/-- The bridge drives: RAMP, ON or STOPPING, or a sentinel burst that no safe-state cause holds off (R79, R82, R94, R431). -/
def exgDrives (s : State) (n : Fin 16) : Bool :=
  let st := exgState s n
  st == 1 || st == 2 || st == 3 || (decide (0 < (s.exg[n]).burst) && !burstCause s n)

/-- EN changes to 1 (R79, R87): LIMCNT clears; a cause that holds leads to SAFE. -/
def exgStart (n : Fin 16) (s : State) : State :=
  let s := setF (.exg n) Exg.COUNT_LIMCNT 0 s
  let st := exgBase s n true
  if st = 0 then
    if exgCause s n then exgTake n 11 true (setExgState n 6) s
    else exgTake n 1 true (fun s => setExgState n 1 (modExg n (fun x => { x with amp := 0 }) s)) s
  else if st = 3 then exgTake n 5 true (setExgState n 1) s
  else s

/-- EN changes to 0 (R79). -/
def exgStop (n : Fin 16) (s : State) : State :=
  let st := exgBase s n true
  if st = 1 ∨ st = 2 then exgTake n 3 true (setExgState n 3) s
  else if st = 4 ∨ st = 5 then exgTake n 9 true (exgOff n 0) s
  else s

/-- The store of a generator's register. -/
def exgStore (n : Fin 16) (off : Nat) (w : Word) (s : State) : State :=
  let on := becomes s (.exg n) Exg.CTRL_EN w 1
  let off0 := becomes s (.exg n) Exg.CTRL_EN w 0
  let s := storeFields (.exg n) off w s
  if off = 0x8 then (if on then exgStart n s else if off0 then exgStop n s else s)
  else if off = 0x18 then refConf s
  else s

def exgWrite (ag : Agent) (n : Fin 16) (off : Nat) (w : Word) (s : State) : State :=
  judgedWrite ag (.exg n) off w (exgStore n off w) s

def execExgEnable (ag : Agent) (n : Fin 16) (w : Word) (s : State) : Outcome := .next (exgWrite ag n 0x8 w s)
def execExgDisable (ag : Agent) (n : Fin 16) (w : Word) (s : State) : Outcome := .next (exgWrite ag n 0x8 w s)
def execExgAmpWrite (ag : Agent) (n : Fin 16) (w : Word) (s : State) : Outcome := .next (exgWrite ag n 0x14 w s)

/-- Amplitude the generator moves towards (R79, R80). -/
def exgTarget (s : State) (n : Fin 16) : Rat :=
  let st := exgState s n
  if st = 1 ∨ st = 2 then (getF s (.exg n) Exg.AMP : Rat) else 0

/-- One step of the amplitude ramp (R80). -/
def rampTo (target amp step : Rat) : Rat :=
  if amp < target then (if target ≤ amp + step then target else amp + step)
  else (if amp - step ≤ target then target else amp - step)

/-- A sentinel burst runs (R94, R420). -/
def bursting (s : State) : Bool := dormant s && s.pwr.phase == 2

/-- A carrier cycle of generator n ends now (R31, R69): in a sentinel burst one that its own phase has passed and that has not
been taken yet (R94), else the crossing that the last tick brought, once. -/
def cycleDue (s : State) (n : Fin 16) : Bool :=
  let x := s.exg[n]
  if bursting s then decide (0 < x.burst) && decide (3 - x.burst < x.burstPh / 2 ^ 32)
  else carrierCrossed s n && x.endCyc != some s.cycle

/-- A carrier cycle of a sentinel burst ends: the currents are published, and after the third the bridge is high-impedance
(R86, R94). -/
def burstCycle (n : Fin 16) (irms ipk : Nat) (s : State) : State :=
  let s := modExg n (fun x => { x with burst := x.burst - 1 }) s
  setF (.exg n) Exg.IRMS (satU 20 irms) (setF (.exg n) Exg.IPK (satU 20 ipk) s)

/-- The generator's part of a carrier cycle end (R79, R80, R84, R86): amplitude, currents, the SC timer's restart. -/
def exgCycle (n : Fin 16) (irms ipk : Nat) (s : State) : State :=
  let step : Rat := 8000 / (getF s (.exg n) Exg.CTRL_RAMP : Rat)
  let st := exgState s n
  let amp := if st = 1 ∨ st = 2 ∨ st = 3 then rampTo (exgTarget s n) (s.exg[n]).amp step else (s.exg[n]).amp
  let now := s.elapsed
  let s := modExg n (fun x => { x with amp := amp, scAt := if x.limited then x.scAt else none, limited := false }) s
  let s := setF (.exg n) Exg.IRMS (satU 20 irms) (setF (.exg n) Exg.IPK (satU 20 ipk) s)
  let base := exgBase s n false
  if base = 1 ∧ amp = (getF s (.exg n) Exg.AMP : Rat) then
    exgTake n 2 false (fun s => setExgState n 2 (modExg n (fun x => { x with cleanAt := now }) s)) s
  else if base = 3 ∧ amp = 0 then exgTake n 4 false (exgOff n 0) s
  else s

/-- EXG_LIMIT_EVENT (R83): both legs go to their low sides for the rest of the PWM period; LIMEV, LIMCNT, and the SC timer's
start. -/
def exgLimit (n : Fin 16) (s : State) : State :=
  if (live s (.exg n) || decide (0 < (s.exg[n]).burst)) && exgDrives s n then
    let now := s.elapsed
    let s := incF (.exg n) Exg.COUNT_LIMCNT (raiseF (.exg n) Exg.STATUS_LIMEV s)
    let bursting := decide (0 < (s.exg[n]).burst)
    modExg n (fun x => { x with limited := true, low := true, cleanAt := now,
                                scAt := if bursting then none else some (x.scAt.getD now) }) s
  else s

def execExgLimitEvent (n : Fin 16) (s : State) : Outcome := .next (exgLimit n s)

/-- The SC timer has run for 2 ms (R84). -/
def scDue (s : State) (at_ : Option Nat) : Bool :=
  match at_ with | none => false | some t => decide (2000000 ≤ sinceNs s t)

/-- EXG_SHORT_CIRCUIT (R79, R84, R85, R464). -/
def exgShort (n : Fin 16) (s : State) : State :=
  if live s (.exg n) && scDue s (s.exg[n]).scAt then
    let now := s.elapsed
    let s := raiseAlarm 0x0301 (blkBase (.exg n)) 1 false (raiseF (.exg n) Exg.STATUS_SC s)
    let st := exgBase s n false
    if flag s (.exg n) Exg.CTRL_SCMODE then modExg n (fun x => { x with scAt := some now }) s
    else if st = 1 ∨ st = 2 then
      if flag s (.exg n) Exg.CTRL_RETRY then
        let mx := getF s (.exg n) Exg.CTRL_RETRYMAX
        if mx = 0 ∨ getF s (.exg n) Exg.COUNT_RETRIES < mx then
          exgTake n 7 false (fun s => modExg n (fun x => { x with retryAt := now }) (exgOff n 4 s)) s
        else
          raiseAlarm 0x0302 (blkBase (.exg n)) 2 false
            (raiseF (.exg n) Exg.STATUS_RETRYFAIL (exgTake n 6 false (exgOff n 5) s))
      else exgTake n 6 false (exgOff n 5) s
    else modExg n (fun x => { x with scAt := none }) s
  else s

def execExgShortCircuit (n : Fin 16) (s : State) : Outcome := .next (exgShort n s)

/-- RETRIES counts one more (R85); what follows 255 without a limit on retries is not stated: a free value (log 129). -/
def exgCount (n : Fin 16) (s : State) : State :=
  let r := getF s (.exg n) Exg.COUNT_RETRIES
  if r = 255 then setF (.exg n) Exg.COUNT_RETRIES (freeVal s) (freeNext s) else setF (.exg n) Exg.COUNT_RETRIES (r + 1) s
****************
(Exercise brief):
Using the entries above, output exactly the lines between the line holding "def exgShort (n" and the line holding "let mx := getF", end lines included, and nothing more.

(Answer space):
def exgShort (n : Fin 16) (s : State) : State :=
  if live s (.exg n) && scDue s (s.exg[n]).scAt then
    let now := s.elapsed
    let s := raiseAlarm 0x0301 (blkBase (.exg n)) 1 false (raiseF (.exg n) Exg.STATUS_SC s)
    let st := exgBase s n false
    if flag s (.exg n) Exg.CTRL_SCMODE then modExg n (fun x => { x with scAt := some now }) s
    else if st = 1 ∨ st = 2 then
      if flag s (.exg n) Exg.CTRL_RETRY then
        let mx := getF s (.exg n) Exg.CTRL_RETRYMAX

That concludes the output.